From the entries below, output the line with "def Sample.wf (x" and each following line up to and including the line with "pump records. -/", exactly as written.

RECORDS PROVIDED Block Start

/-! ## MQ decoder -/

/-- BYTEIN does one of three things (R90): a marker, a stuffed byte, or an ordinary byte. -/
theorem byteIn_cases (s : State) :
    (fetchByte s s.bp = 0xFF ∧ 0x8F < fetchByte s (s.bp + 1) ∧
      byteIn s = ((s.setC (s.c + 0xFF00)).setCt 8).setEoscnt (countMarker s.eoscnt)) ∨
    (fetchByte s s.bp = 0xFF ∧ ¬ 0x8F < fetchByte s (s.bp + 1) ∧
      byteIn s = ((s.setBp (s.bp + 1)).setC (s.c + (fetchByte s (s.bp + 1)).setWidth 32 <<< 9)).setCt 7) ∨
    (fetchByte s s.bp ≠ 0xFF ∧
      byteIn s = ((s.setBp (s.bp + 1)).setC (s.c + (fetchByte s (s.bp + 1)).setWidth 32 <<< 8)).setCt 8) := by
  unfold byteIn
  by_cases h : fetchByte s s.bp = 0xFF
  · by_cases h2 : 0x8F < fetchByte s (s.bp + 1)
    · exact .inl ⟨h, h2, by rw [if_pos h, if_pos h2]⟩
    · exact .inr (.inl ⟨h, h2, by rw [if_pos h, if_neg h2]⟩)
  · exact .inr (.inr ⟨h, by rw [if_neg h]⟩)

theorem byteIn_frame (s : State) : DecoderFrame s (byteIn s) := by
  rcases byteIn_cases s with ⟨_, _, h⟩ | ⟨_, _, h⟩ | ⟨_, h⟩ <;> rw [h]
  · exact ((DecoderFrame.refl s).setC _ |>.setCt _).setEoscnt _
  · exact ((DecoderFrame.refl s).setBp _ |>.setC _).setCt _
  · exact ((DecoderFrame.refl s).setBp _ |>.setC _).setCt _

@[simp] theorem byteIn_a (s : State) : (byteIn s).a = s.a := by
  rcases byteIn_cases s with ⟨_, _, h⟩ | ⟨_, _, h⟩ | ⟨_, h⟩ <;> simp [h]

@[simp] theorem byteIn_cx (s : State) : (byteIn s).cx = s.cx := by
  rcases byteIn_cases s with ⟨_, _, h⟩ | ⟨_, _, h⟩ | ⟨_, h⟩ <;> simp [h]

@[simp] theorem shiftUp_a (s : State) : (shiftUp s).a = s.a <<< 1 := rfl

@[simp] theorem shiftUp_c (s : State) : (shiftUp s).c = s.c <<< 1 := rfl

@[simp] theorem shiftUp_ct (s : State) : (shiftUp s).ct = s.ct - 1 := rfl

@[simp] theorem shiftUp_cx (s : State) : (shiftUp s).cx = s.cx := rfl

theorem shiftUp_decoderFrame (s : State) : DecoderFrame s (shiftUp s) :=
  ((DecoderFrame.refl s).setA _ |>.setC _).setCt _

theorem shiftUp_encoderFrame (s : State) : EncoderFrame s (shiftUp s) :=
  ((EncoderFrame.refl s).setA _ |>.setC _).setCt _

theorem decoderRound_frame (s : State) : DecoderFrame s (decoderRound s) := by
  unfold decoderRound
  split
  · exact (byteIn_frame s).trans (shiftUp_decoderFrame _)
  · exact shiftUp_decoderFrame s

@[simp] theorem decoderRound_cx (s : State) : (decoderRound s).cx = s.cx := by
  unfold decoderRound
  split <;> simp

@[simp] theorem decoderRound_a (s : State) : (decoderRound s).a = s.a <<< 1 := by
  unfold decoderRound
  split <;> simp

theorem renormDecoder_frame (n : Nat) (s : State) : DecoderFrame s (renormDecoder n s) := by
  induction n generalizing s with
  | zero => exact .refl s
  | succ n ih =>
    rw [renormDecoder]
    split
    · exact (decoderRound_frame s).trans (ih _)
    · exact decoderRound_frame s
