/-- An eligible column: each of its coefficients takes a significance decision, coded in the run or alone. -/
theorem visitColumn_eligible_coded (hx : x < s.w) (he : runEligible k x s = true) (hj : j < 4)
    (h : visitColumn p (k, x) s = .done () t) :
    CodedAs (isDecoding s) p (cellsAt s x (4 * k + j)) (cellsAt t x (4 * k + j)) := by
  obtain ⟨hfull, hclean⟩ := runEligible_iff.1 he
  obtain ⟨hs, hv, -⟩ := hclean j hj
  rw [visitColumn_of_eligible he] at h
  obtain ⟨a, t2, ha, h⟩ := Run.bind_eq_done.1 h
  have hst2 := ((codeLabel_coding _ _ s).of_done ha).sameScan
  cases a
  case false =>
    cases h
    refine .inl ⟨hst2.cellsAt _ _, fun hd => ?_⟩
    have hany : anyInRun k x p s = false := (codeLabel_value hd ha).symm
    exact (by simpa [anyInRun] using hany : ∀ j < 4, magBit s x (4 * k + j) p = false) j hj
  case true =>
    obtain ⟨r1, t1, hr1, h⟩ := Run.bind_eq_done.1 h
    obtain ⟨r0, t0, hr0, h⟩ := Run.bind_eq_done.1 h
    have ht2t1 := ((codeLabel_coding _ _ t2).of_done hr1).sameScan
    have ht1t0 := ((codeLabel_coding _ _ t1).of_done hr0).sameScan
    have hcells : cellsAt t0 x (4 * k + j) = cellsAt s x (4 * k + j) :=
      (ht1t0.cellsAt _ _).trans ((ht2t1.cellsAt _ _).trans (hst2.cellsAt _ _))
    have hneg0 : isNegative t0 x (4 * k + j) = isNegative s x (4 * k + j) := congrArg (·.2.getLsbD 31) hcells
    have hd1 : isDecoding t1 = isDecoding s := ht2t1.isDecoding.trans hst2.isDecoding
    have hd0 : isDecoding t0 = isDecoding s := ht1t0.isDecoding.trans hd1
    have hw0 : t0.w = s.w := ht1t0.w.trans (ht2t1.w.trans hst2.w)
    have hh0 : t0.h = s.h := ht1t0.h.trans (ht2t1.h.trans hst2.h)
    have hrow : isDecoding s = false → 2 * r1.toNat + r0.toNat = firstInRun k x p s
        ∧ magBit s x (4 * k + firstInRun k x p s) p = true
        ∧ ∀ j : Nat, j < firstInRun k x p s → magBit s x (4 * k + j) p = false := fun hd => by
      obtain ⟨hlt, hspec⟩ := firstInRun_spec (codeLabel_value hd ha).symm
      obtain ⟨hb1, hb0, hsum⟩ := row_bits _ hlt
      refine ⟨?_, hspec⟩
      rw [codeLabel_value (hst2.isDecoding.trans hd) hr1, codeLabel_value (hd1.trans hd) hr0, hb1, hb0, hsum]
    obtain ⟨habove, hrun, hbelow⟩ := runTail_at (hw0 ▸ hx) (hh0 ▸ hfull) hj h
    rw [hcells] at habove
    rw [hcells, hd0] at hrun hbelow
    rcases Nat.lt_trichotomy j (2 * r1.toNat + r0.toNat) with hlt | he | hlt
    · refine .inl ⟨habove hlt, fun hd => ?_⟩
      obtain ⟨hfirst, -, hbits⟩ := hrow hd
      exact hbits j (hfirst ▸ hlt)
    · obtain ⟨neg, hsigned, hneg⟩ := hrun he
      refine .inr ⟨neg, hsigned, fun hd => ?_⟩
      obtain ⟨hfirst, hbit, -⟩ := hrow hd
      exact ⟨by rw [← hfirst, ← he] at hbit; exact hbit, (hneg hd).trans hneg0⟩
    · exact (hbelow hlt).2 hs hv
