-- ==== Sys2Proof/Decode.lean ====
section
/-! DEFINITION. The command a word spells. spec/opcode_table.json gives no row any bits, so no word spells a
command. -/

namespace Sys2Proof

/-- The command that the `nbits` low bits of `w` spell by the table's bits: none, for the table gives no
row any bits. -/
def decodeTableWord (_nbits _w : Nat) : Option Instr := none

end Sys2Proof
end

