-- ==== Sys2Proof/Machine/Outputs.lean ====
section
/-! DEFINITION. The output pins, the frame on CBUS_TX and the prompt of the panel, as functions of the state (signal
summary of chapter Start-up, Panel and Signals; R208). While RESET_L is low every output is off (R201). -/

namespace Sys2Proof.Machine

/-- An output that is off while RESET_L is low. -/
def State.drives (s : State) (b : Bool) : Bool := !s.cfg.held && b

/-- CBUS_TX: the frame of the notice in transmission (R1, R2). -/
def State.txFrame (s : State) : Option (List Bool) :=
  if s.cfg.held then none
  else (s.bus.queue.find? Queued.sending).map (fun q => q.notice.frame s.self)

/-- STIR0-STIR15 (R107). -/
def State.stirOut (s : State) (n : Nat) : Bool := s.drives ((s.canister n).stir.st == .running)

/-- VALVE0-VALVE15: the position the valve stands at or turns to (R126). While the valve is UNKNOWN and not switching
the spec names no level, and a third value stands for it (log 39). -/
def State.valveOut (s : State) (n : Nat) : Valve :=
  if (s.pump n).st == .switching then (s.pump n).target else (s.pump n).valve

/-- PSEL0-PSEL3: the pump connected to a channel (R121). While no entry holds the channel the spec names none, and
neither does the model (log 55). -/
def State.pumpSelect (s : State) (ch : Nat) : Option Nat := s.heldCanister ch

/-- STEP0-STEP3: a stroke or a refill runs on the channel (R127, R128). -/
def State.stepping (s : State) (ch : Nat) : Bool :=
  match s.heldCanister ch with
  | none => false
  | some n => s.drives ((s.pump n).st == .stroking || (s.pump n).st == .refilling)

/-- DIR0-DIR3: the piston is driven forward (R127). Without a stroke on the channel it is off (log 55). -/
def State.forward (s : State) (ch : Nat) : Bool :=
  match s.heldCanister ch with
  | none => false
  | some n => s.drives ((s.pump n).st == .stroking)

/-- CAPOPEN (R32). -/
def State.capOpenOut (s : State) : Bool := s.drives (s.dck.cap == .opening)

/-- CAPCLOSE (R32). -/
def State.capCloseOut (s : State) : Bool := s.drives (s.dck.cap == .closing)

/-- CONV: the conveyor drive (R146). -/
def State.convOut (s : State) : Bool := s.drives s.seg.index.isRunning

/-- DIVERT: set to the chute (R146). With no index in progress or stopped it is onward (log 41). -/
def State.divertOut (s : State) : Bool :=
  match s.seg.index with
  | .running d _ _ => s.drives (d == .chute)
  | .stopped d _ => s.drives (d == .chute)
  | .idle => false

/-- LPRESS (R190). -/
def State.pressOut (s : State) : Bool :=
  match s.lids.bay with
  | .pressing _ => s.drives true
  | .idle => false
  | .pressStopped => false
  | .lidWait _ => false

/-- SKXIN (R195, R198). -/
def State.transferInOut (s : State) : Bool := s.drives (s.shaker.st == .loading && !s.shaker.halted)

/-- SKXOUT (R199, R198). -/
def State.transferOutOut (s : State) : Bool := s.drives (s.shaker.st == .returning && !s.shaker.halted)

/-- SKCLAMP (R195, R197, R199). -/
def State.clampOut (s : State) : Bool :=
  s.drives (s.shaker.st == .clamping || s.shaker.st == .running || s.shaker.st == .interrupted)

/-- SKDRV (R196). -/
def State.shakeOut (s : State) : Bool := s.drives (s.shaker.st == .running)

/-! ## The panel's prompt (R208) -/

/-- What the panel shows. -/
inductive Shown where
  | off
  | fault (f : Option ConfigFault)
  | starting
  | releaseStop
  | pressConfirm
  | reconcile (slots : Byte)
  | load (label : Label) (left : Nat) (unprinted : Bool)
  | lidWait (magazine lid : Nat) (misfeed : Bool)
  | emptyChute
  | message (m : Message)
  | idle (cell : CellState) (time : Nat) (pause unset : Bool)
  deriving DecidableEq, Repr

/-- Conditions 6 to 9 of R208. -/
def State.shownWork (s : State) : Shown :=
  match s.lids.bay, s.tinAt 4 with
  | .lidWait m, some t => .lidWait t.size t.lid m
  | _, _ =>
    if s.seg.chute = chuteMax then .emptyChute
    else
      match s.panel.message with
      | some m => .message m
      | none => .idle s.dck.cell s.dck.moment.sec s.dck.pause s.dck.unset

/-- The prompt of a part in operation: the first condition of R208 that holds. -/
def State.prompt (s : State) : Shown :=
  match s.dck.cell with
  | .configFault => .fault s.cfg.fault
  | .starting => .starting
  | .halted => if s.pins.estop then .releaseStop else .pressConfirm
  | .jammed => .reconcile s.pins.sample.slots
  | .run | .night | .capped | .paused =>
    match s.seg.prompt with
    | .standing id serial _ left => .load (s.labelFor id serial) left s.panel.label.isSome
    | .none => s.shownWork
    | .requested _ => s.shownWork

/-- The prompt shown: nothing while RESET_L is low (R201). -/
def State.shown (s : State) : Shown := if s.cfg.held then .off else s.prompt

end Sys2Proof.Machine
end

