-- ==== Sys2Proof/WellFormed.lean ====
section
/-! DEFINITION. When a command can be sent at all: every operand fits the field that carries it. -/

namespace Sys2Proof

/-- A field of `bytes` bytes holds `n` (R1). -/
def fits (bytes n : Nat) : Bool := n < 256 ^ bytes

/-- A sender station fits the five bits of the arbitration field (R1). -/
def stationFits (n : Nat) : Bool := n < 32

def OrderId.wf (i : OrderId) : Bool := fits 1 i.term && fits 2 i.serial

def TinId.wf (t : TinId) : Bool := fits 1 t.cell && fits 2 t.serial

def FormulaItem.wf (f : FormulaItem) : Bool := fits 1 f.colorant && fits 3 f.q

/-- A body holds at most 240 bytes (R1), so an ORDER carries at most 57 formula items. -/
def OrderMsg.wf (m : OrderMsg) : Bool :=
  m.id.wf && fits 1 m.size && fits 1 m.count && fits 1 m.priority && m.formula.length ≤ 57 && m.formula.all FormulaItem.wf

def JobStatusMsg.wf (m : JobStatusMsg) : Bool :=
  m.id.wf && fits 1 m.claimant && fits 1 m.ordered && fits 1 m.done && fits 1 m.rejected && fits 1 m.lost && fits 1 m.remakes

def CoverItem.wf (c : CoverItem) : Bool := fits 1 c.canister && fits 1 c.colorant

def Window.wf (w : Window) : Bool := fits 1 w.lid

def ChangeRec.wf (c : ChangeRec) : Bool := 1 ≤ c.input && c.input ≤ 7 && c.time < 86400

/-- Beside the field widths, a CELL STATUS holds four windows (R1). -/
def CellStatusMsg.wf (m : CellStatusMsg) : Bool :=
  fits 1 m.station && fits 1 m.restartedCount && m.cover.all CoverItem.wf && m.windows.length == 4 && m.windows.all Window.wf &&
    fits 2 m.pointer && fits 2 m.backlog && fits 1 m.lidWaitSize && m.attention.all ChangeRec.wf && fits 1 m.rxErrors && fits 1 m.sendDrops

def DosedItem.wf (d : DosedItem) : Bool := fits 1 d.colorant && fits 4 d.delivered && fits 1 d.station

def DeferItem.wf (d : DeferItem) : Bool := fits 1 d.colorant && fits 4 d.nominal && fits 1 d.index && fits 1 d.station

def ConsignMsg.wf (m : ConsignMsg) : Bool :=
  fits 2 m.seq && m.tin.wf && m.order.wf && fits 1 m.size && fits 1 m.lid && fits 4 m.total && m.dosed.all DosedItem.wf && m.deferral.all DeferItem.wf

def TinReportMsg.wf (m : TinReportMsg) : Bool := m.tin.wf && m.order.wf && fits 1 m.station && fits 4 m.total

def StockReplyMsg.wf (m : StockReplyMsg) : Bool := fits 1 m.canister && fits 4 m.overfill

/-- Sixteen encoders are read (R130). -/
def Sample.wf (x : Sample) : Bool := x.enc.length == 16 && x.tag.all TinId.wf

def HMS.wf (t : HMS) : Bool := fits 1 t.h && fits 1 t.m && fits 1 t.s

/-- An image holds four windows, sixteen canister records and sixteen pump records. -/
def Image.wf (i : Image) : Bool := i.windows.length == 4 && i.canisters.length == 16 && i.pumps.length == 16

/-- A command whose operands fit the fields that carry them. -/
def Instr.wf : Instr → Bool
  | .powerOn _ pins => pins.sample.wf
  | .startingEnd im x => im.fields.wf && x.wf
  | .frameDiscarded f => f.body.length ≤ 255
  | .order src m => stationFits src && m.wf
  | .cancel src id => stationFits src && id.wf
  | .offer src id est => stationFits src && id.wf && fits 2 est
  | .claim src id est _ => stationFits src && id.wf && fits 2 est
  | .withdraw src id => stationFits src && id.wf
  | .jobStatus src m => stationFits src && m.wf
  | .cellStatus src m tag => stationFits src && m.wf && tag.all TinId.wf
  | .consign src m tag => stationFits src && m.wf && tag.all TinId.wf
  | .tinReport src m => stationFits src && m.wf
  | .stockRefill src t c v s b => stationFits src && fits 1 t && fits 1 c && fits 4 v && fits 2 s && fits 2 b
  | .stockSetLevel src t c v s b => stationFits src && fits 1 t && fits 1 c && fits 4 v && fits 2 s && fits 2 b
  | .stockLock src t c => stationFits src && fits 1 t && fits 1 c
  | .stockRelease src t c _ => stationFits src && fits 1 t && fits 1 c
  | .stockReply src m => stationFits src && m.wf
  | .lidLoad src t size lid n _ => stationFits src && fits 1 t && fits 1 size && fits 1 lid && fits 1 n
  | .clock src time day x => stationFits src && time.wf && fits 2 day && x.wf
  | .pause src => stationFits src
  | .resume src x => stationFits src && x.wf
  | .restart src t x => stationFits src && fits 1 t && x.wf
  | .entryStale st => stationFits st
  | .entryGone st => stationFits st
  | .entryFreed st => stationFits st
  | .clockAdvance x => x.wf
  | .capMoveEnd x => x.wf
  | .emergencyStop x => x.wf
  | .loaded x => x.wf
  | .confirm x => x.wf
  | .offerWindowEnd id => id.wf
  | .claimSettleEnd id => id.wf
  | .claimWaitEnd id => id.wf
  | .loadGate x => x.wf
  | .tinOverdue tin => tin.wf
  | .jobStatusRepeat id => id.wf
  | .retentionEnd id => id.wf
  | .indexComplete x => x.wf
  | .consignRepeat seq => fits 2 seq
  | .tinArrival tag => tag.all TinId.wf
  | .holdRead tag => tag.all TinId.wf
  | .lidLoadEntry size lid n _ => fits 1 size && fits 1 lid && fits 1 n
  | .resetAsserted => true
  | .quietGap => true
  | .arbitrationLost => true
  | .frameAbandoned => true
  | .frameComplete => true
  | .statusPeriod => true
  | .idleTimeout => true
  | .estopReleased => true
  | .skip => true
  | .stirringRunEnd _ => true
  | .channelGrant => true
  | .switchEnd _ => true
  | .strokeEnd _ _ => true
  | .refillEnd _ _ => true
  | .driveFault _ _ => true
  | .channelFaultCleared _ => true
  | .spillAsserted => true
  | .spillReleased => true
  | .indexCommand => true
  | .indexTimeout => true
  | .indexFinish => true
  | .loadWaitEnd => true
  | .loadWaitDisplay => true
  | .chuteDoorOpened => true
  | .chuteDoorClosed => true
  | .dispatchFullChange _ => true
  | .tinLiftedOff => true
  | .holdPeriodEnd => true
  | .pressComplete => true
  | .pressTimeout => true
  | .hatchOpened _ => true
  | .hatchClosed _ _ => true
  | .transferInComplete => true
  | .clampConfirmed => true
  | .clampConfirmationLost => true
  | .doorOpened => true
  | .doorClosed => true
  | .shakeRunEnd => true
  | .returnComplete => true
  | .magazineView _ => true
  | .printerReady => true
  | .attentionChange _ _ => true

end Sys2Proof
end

RECORDS PROVIDED Block End

(REPLY):
def Sample.wf (x : Sample) : Bool := x.enc.length == 16 && x.tag.all TinId.wf

def HMS.wf (t : HMS) : Bool := fits 1 t.h && fits 1 t.m && fits 1 t.s

/-- An image holds four windows, sixteen canister records and sixteen pump records. -/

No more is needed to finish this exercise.